/-- CountersCountTransfers: bits moved by a held command, and CLEAR. -/
theorem test_witness_CountersCountTransfers : (∃ t, step heldDeser = .next t) ∧
    ∃ t, step (faulty 0x1000) = .next t ∧ (faulty 0x1000).ports.cmd.head? = some 0x1000 ∧
      (faulty 0x1000).busy = false := ⟨⟨_, rfl⟩, _, rfl, rfl, rfl⟩

/-- HeldCommandWaits: a DESER that finds no bit. -/
theorem test_witness_HeldCommandWaits : ∃ t, step (offering [0x5000] (feeding [] false State.reset)) = .next t ∧
    t.busy = true := ⟨_, rfl, rfl⟩

/-- InputHoldIsTransparent: DESER and DEC held. -/
theorem test_witness_InputHoldIsTransparent :
    (∃ t, (feeding [] false State.reset).inflight = none ∧ (feeding [] false State.reset).ports.bitInEnd = false ∧
      exec .deser (feeding [] false State.reset) = .next t ∧ t.busy = true) ∧
    ∃ t, (feeding [false] false (withTree treeAAAB)).inflight = none ∧
      (feeding [false] false (withTree treeAAAB)).ports.bitInEnd = false ∧
      exec .dec (feeding [false] false (withTree treeAAAB)) = .next t ∧ t.busy = true :=
  ⟨⟨_, rfl, rfl, rfl, rfl⟩, _, rfl, rfl, rfl, rfl⟩

/-- RefusedOutputHolds: one bit of room less than needed, and no room for a byte. -/
theorem test_witness_RefusedOutputHolds :
    ((bitRoom 31 (withTree treeAAAB)).error.err = false ∧ (bitRoom 31 (withTree treeAAAB)).ports.bitRoom = some 31 ∧
      (bitRoom 31 (withTree treeAAAB)).tree.value = some treeAAAB ∧ 31 < (serTree treeAAAB).length) ∧
    ((bitRoom 1 (withCodes treeAAAB)).codes.valid = true ∧ (bitRoom 1 (withCodes treeAAAB)).codes.encDone = false ∧
      codeOf (bitRoom 1 (withCodes treeAAAB)) (literal 66) = some [false, false] ∧
      codeOf (bitRoom 1 (withCodes treeAAAB)) 256 = some [false, true]) ∧
    ((byteRoom 0 (feeding [true] true (withTree treeAAAB))).error.err = false ∧
      (byteRoom 0 (feeding [true] true (withTree treeAAAB))).tree.value = some treeAAAB ∧
      (byteRoom 0 (feeding [true] true (withTree treeAAAB))).dec.done = false ∧
      (byteRoom 0 (feeding [true] true (withTree treeAAAB))).ports.byteRoom = some 0 ∧
      subtreeAt treeAAAB [true] = some (.leaf 65) ∧
      (byteRoom 0 (feeding [true] true (withTree treeAAAB))).ports.bitIn = [true] ++ []) := by decide +kernel

/-- OutputHoldIsTransparent: a SER with no room, a DEC with no room for its byte. -/
theorem test_witness_OutputHoldIsTransparent :
    (∃ t, (bitRoom 0 (withTree treeAAAB)).inflight = none ∧ (bitRoom 0 (withTree treeAAAB)).ports.bitRoom = some 0 ∧
      exec .ser (bitRoom 0 (withTree treeAAAB)) = .next t ∧ t.busy = true) ∧
    ∃ t, (byteRoom 0 (feeding [true] true (withTree treeAAAB))).inflight = none ∧
      (byteRoom 0 (feeding [true] true (withTree treeAAAB))).ports.byteRoom = some 0 ∧
      exec .dec (byteRoom 0 (feeding [true] true (withTree treeAAAB))) = .next t ∧ t.busy = true :=
  ⟨⟨_, rfl, rfl, rfl, rfl⟩, _, rfl, rfl, rfl, rfl⟩

/-- RegisterMap: an idle block, the last addresses of the blocks, and the ends of each gap. -/
theorem test_witness_RegisterMap : State.reset.busy = false ∧ (256 : Symbol).val = 256 ∧ (7 : Nat) < 8 ∧
    (0x000B ≤ (0x000B : Word16).toNat ∧ (0x00FF : Word16).toNat ≤ 0x00FF) ∧
    (0x0201 ≤ (0x0201 : Word16).toNat ∧ (0x03FF : Word16).toNat ≤ 0x03FF) ∧
    (0x0501 ≤ (0x0501 : Word16).toNat ∧ (0x0FFF : Word16).toNat ≤ 0x0FFF) ∧
    0x1808 ≤ (0x1808 : Word16).toNat ∧ 0x1808 ≤ (0xFFFF : Word16).toNat := by decide +kernel

/-- CodeReadback: a code of 256 bits, its last word and bit. -/
theorem test_witness_CodeReadback : (List.replicate 256 true).length ≤ 256 ∧ (7 : Nat) < 8 ∧ (31 : Nat) < 32 := by decide +kernel

/-- R71, R72, U9: while BUSY = 1 an address not listed reads 0 and STATUS is exact; so are the reserved bits of ERROR. -/
theorem test_reads_while_busy : memRead heldDeser 0x000B = 0 ∧ memRead heldDeser 0xFFFF = 0 ∧
    memRead heldDeser 0x0002 = 0x00000001 ∧ (memRead heldDeser 0x0003).getLsbD 8 = false := by
  refine ⟨by decide +kernel, by decide +kernel, by decide +kernel, ?_⟩
  rw [memRead_busy (r := .error) rfl rfl (by decide), BitVec.getLsbD_and]
  exact Bool.and_false _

===

Assignment:
Every entry shown above should be written out again without a single difference.

Response to this task:
/-- CountersCountTransfers: bits moved by a held command, and CLEAR. -/
theorem test_witness_CountersCountTransfers : (∃ t, step heldDeser = .next t) ∧
    ∃ t, step (faulty 0x1000) = .next t ∧ (faulty 0x1000).ports.cmd.head? = some 0x1000 ∧
      (faulty 0x1000).busy = false := ⟨⟨_, rfl⟩, _, rfl, rfl, rfl⟩

/-- HeldCommandWaits: a DESER that finds no bit. -/
theorem test_witness_HeldCommandWaits : ∃ t, step (offering [0x5000] (feeding [] false State.reset)) = .next t ∧
    t.busy = true := ⟨_, rfl, rfl⟩

/-- InputHoldIsTransparent: DESER and DEC held. -/
theorem test_witness_InputHoldIsTransparent :
    (∃ t, (feeding [] false State.reset).inflight = none ∧ (feeding [] false State.reset).ports.bitInEnd = false ∧
      exec .deser (feeding [] false State.reset) = .next t ∧ t.busy = true) ∧
    ∃ t, (feeding [false] false (withTree treeAAAB)).inflight = none ∧
      (feeding [false] false (withTree treeAAAB)).ports.bitInEnd = false ∧
      exec .dec (feeding [false] false (withTree treeAAAB)) = .next t ∧ t.busy = true :=
  ⟨⟨_, rfl, rfl, rfl, rfl⟩, _, rfl, rfl, rfl, rfl⟩

/-- RefusedOutputHolds: one bit of room less than needed, and no room for a byte. -/
theorem test_witness_RefusedOutputHolds :
    ((bitRoom 31 (withTree treeAAAB)).error.err = false ∧ (bitRoom 31 (withTree treeAAAB)).ports.bitRoom = some 31 ∧
      (bitRoom 31 (withTree treeAAAB)).tree.value = some treeAAAB ∧ 31 < (serTree treeAAAB).length) ∧
    ((bitRoom 1 (withCodes treeAAAB)).codes.valid = true ∧ (bitRoom 1 (withCodes treeAAAB)).codes.encDone = false ∧
      codeOf (bitRoom 1 (withCodes treeAAAB)) (literal 66) = some [false, false] ∧
      codeOf (bitRoom 1 (withCodes treeAAAB)) 256 = some [false, true]) ∧
    ((byteRoom 0 (feeding [true] true (withTree treeAAAB))).error.err = false ∧
      (byteRoom 0 (feeding [true] true (withTree treeAAAB))).tree.value = some treeAAAB ∧
      (byteRoom 0 (feeding [true] true (withTree treeAAAB))).dec.done = false ∧
      (byteRoom 0 (feeding [true] true (withTree treeAAAB))).ports.byteRoom = some 0 ∧
      subtreeAt treeAAAB [true] = some (.leaf 65) ∧
      (byteRoom 0 (feeding [true] true (withTree treeAAAB))).ports.bitIn = [true] ++ []) := by decide +kernel

/-- OutputHoldIsTransparent: a SER with no room, a DEC with no room for its byte. -/
theorem test_witness_OutputHoldIsTransparent :
    (∃ t, (bitRoom 0 (withTree treeAAAB)).inflight = none ∧ (bitRoom 0 (withTree treeAAAB)).ports.bitRoom = some 0 ∧
      exec .ser (bitRoom 0 (withTree treeAAAB)) = .next t ∧ t.busy = true) ∧
    ∃ t, (byteRoom 0 (feeding [true] true (withTree treeAAAB))).inflight = none ∧
      (byteRoom 0 (feeding [true] true (withTree treeAAAB))).ports.byteRoom = some 0 ∧
      exec .dec (byteRoom 0 (feeding [true] true (withTree treeAAAB))) = .next t ∧ t.busy = true :=
  ⟨⟨_, rfl, rfl, rfl, rfl⟩, _, rfl, rfl, rfl, rfl⟩

/-- RegisterMap: an idle block, the last addresses of the blocks, and the ends of each gap. -/
theorem test_witness_RegisterMap : State.reset.busy = false ∧ (256 : Symbol).val = 256 ∧ (7 : Nat) < 8 ∧
    (0x000B ≤ (0x000B : Word16).toNat ∧ (0x00FF : Word16).toNat ≤ 0x00FF) ∧
    (0x0201 ≤ (0x0201 : Word16).toNat ∧ (0x03FF : Word16).toNat ≤ 0x03FF) ∧
    (0x0501 ≤ (0x0501 : Word16).toNat ∧ (0x0FFF : Word16).toNat ≤ 0x0FFF) ∧
    0x1808 ≤ (0x1808 : Word16).toNat ∧ 0x1808 ≤ (0xFFFF : Word16).toNat := by decide +kernel

/-- CodeReadback: a code of 256 bits, its last word and bit. -/
theorem test_witness_CodeReadback : (List.replicate 256 true).length ≤ 256 ∧ (7 : Nat) < 8 ∧ (31 : Nat) < 32 := by decide +kernel

/-- R71, R72, U9: while BUSY = 1 an address not listed reads 0 and STATUS is exact; so are the reserved bits of ERROR. -/
theorem test_reads_while_busy : memRead heldDeser 0x000B = 0 ∧ memRead heldDeser 0xFFFF = 0 ∧
    memRead heldDeser 0x0002 = 0x00000001 ∧ (memRead heldDeser 0x0003).getLsbD 8 = false := by
  refine ⟨by decide +kernel, by decide +kernel, by decide +kernel, ?_⟩
  rw [memRead_busy (r := .error) rfl rfl (by decide), BitVec.getLsbD_and]
  exact Bool.and_false _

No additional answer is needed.